It may be that about this time money was rather more plentiful, for Edison began to go to second-hand bookshops and so to gratify his deep-seated thirst for knowledge.

His kindness of heart was well known, and there were many about only too ready to take advantage of it. There were telegraphists who roamed the country in time of war--"tramp operators" they were called, who took short engagements and generally ended their time with a "spree." These found out Edison--a man who did not drink himself and a man who might be persuaded to lend them money--and these were his worst enemies.

One day he had bought at an auction fifty volumes of the _North American Review_. Half a dozen men were sponging off him in his rooms when he brought home the books and ranged them unsuspiciously round his walls.

Directly he had gone out his guests helped themselves to his purchase, landed them at the nearest p.a.w.nbroker's, and drank the money they brought.

But his love for experiments sometimes brought him into sc.r.a.pes and disaster, as when he moved a bottle of sulphuric acid one day, strictly against rules, and the bottle spilt, the contents eating through the floor to the manager's room below and there eating up _his_ floor and carpet, the unlucky accident bringing Edison his dismissal.

And now, at the age of twenty-one, after many different situations and different experiences, Edison turned his steps to Boston. His openhandedness had left him short of money. As was often the case with him, he was sailing very close to the wind. His dress was poor and shabby, and four days' and nights' travelling had not improved his appearance. When he presented himself at the office where he was to be taken on, the other clerks ridiculed him as "a jay from the woolly west."

They made up their minds to play a practical joke on him. They took the New York telegraph man into their confidence. It was arranged he should send a despatch which Edison was to receive. By this time Edison had so perfected himself in receiving messages that he could write from forty-six to fifty-four words a minute--quicker than any operator in the United States.

Not knowing his man, the sender began slowly--then quickened his pace. So did Edison. Quicker still he worked. Edison was in no way discomfited. Soon the New York man had reached his highest speed, to which Edison responded with ease, cool, collected, and stopping now and then to sharpen a pencil between.

By this time he had discovered that the others were trying to get "a rise" out of him, but he went on steadily with his work. Then he stopped and spoke quietly through to the New York man.

"Say, young man," he said, in his dry humorous way, "change off and send with your other foot."

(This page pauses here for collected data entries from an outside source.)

-- ==== Sys2Proof/Certificates/Slice0/Obligations.lean ====
section
/-! DEFINITION. The statements about this model, one `def Obligations.<Name> : Prop` each. -/

section
open Sys2Proof Sys2Proof.Machine

/-! ### Reset, decoding, one step -/

/-- 10_state.md R53: the values the spec gives for RESET, and the first fetch at FFFFF0H. The values of the general
registers, GDTR, LDTR and TR are the model's choice (log entry 1) and are not stated. -/
def Obligations.ResetState : Prop :=
  State.reset.flags.toWord = 0x0002#16 ∧ State.reset.msw = 0xFFF0#16 ∧ State.reset.prot = false ∧
  State.reset.ip = 0xFFF0#16 ∧ State.reset.cs = { val := 0xF000#16, cache := SegCache.resetAt 0xFF0000#24 } ∧
  (∀ r, r ≠ .cs → State.reset.seg r = { val := 0#16, cache := SegCache.resetAt 0#24 }) ∧
  State.reset.idtr = { base := 0#24, limit := 0x03FF#16 } ∧ State.reset.superseded = [] ∧
  lin State.reset .cs State.reset.fetchOffset 1 .fetch = .ok 0xFFFFF0

/-- The state after RESET meets the invariant `State.Inv` (Safety.lean). -/
def Obligations.ResetMeetsInvariant : Prop := State.reset.Inv

/-- Every step keeps the invariant `State.Inv` (Safety.lean), that the prefixes of an instruction fit in 10 bytes (30_encoding.md
R123) among it. What an ESC leaves in the 80287 is a free value (log entry 5), and that a step reads the prefixes one by one is
log entry 7. -/
def Obligations.StepKeepsInvariant : Prop := ∀ s t, s.Inv → step s = .next t → t.Inv

/-- The bytes of a well-formed instruction decode to it, whatever follows them (30_encoding.md R119). -/
def Obligations.DecodeOfEncode : Prop :=
  ∀ i rest, i.wellFormed = true → decode (encode i ++ rest) = .instr i rest

/-- What decodes is the encoding of the instruction and the bytes after it: each instruction has one encoding
(30_encoding.md R119). -/
def Obligations.EncodeOfDecode : Prop :=
  ∀ bytes i rest, decode bytes = .instr i rest → i.wellFormed = true ∧ encode i ++ rest = bytes

/-- Words written out from 30_encoding.md R119 and the examples of the instruction rules decode to what they stand for. -/
def Obligations.EncodedWords : Prop :=
  decode [0x0F#8, 0x05#8] = .instr .loadall [] ∧
  decode [0x8E#8, 0xC0#8] = .instr (.movSregRm16 .es (.reg .ax)) [] ∧
  decode [0x8B#8, 0x07#8] = .instr (.movR16Rm16 .ax (.mem (.based .bx .none))) [] ∧
  decode [0xF6#8, 0xFB#8] = .instr (.idivRm8 (.reg .bl)) [] ∧
  decode [0xD2#8, 0xC0#8] = .instr (.rolRm8Cl (.reg .al)) [] ∧
  decode [0xEA#8, 0x5B#8, 0xE0#8, 0x00#8, 0xF0#8] = .instr (.jmpFar 0xE05B#16 0xF000#16) [] ∧
  decode [0xCD#8, 0x21#8] = .instr (.intImm8 0x21#8) [] ∧
  decode [0xDB#8, 0xE4#8] = .instr .fsetpm []
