@[simp] theorem OpSize.setReg_regs {ρ : Type} {w : Nat} (z : OpSize ρ w) (s : State) (r : ρ) (v : BitVec w) : (z.setReg s r v).regs = z.set s.regs r v := rfl
@[simp] theorem OpSize.setReg_ip {ρ : Type} {w : Nat} (z : OpSize ρ w) (s : State) (r : ρ) (v : BitVec w) : (z.setReg s r v).ip = s.ip := rfl
@[simp] theorem OpSize.setReg_flags {ρ : Type} {w : Nat} (z : OpSize ρ w) (s : State) (r : ρ) (v : BitVec w) : (z.setReg s r v).flags = s.flags := rfl
@[simp] theorem OpSize.setReg_msw {ρ : Type} {w : Nat} (z : OpSize ρ w) (s : State) (r : ρ) (v : BitVec w) : (z.setReg s r v).msw = s.msw := rfl
@[simp] theorem OpSize.setReg_es {ρ : Type} {w : Nat} (z : OpSize ρ w) (s : State) (r : ρ) (v : BitVec w) : (z.setReg s r v).es = s.es := rfl
@[simp] theorem OpSize.setReg_cs {ρ : Type} {w : Nat} (z : OpSize ρ w) (s : State) (r : ρ) (v : BitVec w) : (z.setReg s r v).cs = s.cs := rfl
@[simp] theorem OpSize.setReg_ss {ρ : Type} {w : Nat} (z : OpSize ρ w) (s : State) (r : ρ) (v : BitVec w) : (z.setReg s r v).ss = s.ss := rfl
@[simp] theorem OpSize.setReg_ds {ρ : Type} {w : Nat} (z : OpSize ρ w) (s : State) (r : ρ) (v : BitVec w) : (z.setReg s r v).ds = s.ds := rfl
@[simp] theorem OpSize.setReg_gdtr {ρ : Type} {w : Nat} (z : OpSize ρ w) (s : State) (r : ρ) (v : BitVec w) : (z.setReg s r v).gdtr = s.gdtr := rfl
@[simp] theorem OpSize.setReg_idtr {ρ : Type} {w : Nat} (z : OpSize ρ w) (s : State) (r : ρ) (v : BitVec w) : (z.setReg s r v).idtr = s.idtr := rfl
@[simp] theorem OpSize.setReg_ldtr {ρ : Type} {w : Nat} (z : OpSize ρ w) (s : State) (r : ρ) (v : BitVec w) : (z.setReg s r v).ldtr = s.ldtr := rfl
@[simp] theorem OpSize.setReg_tr {ρ : Type} {w : Nat} (z : OpSize ρ w) (s : State) (r : ρ) (v : BitVec w) : (z.setReg s r v).tr = s.tr := rfl
@[simp] theorem OpSize.setReg_numeric {ρ : Type} {w : Nat} (z : OpSize ρ w) (s : State) (r : ρ) (v : BitVec w) : (z.setReg s r v).numeric = s.numeric := rfl
@[simp] theorem OpSize.setReg_mem {ρ : Type} {w : Nat} (z : OpSize ρ w) (s : State) (r : ρ) (v : BitVec w) : (z.setReg s r v).mem = s.mem := rfl
@[simp] theorem OpSize.setReg_superseded {ρ : Type} {w : Nat} (z : OpSize ρ w) (s : State) (r : ρ) (v : BitVec w) : (z.setReg s r v).superseded = s.superseded := rfl
@[simp] theorem OpSize.setReg_exc9Pending {ρ : Type} {w : Nat} (z : OpSize ρ w) (s : State) (r : ρ) (v : BitVec w) : (z.setReg s r v).exc9Pending = s.exc9Pending := rfl
@[simp] theorem OpSize.setReg_intShadow {ρ : Type} {w : Nat} (z : OpSize ρ w) (s : State) (r : ρ) (v : BitVec w) : (z.setReg s r v).intShadow = s.intShadow := rfl
@[simp] theorem OpSize.setReg_ioLog {ρ : Type} {w : Nat} (z : OpSize ρ w) (s : State) (r : ρ) (v : BitVec w) : (z.setReg s r v).ioLog = s.ioLog := rfl
@[simp] theorem OpSize.setReg_inputs {ρ : Type} {w : Nat} (z : OpSize ρ w) (s : State) (r : ρ) (v : BitVec w) : (z.setReg s r v).inputs = s.inputs := rfl
@[simp] theorem OpSize.setReg_platform {ρ : Type} {w : Nat} (z : OpSize ρ w) (s : State) (r : ρ) (v : BitVec w) : (z.setReg s r v).platform = s.platform := rfl
@[simp] theorem OpSize.setReg_ip1 {ρ : Type} {w : Nat} (z : OpSize ρ w) (s : State) (r : ρ) (v : BitVec w) : (z.setReg s r v).ip1 = s.ip1 := rfl
@[simp] theorem OpSize.setReg_ipPastEnd {ρ : Type} {w : Nat} (z : OpSize ρ w) (s : State) (r : ρ) (v : BitVec w) : (z.setReg s r v).ipPastEnd = s.ipPastEnd := rfl
@[simp] theorem OpSize.setReg_prefixLen {ρ : Type} {w : Nat} (z : OpSize ρ w) (s : State) (r : ρ) (v : BitVec w) : (z.setReg s r v).prefixLen = s.prefixLen := rfl
@[simp] theorem OpSize.setReg_override {ρ : Type} {w : Nat} (z : OpSize ρ w) (s : State) (r : ρ) (v : BitVec w) : (z.setReg s r v).override = s.override := rfl
@[simp] theorem OpSize.setReg_lock {ρ : Type} {w : Nat} (z : OpSize ρ w) (s : State) (r : ρ) (v : BitVec w) : (z.setReg s r v).lock = s.lock := rfl
@[simp] theorem OpSize.setReg_freeIndex {ρ : Type} {w : Nat} (z : OpSize ρ w) (s : State) (r : ρ) (v : BitVec w) : (z.setReg s r v).freeIndex = s.freeIndex := rfl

But the New York man had reached the end of his tether and had to get someone else to finish, and so Edison won his laurels, and "the jay from the woolly west" was regarded ever after with enormous respect.

After that his place was in the front rank. Now he had reached the threshold of manhood, and a long, dazzling vista of achievement and success stretched before him had he known it. About this time a great, strong conviction of his responsibilities and of the opportunities life held out to him swept over him.

"Adams," he said to a friend, "I've got so much to do, and life is so short, that I'm going to hustle."

And if we try to look at what he has crowded into a life not long, we must allow he has indeed "hustled" to some purpose. As we briefly glance at the bent of his manhood, his doings fairly dazzle us. He read enormously all sorts of works on telegraphy and electricity, and he produced from his brain that which makes him the greatest inventor of the age. If we tried to enumerate his inventions the names alone would fill pages. We can do little more than name a few. Among the first of these was how to send four messages at the same time over one telegraph wire.

But even after he had embarked on the glorious sea of discovery, what "ups and downs"--what sea-saws of fortune were in store for him!

Hunger at times, torn clothes, and battered shoes. But from depths and half-drowning up again he always came to the surface. He rose grandly, relying on his own indomitable will. About this time good fortune befell him. For inventing some telegraphic appliances he got 50,000 dollars, or rather more than 10,000. He could hardly believe his good luck, and it was with this he immediately rigged up for himself a workshop.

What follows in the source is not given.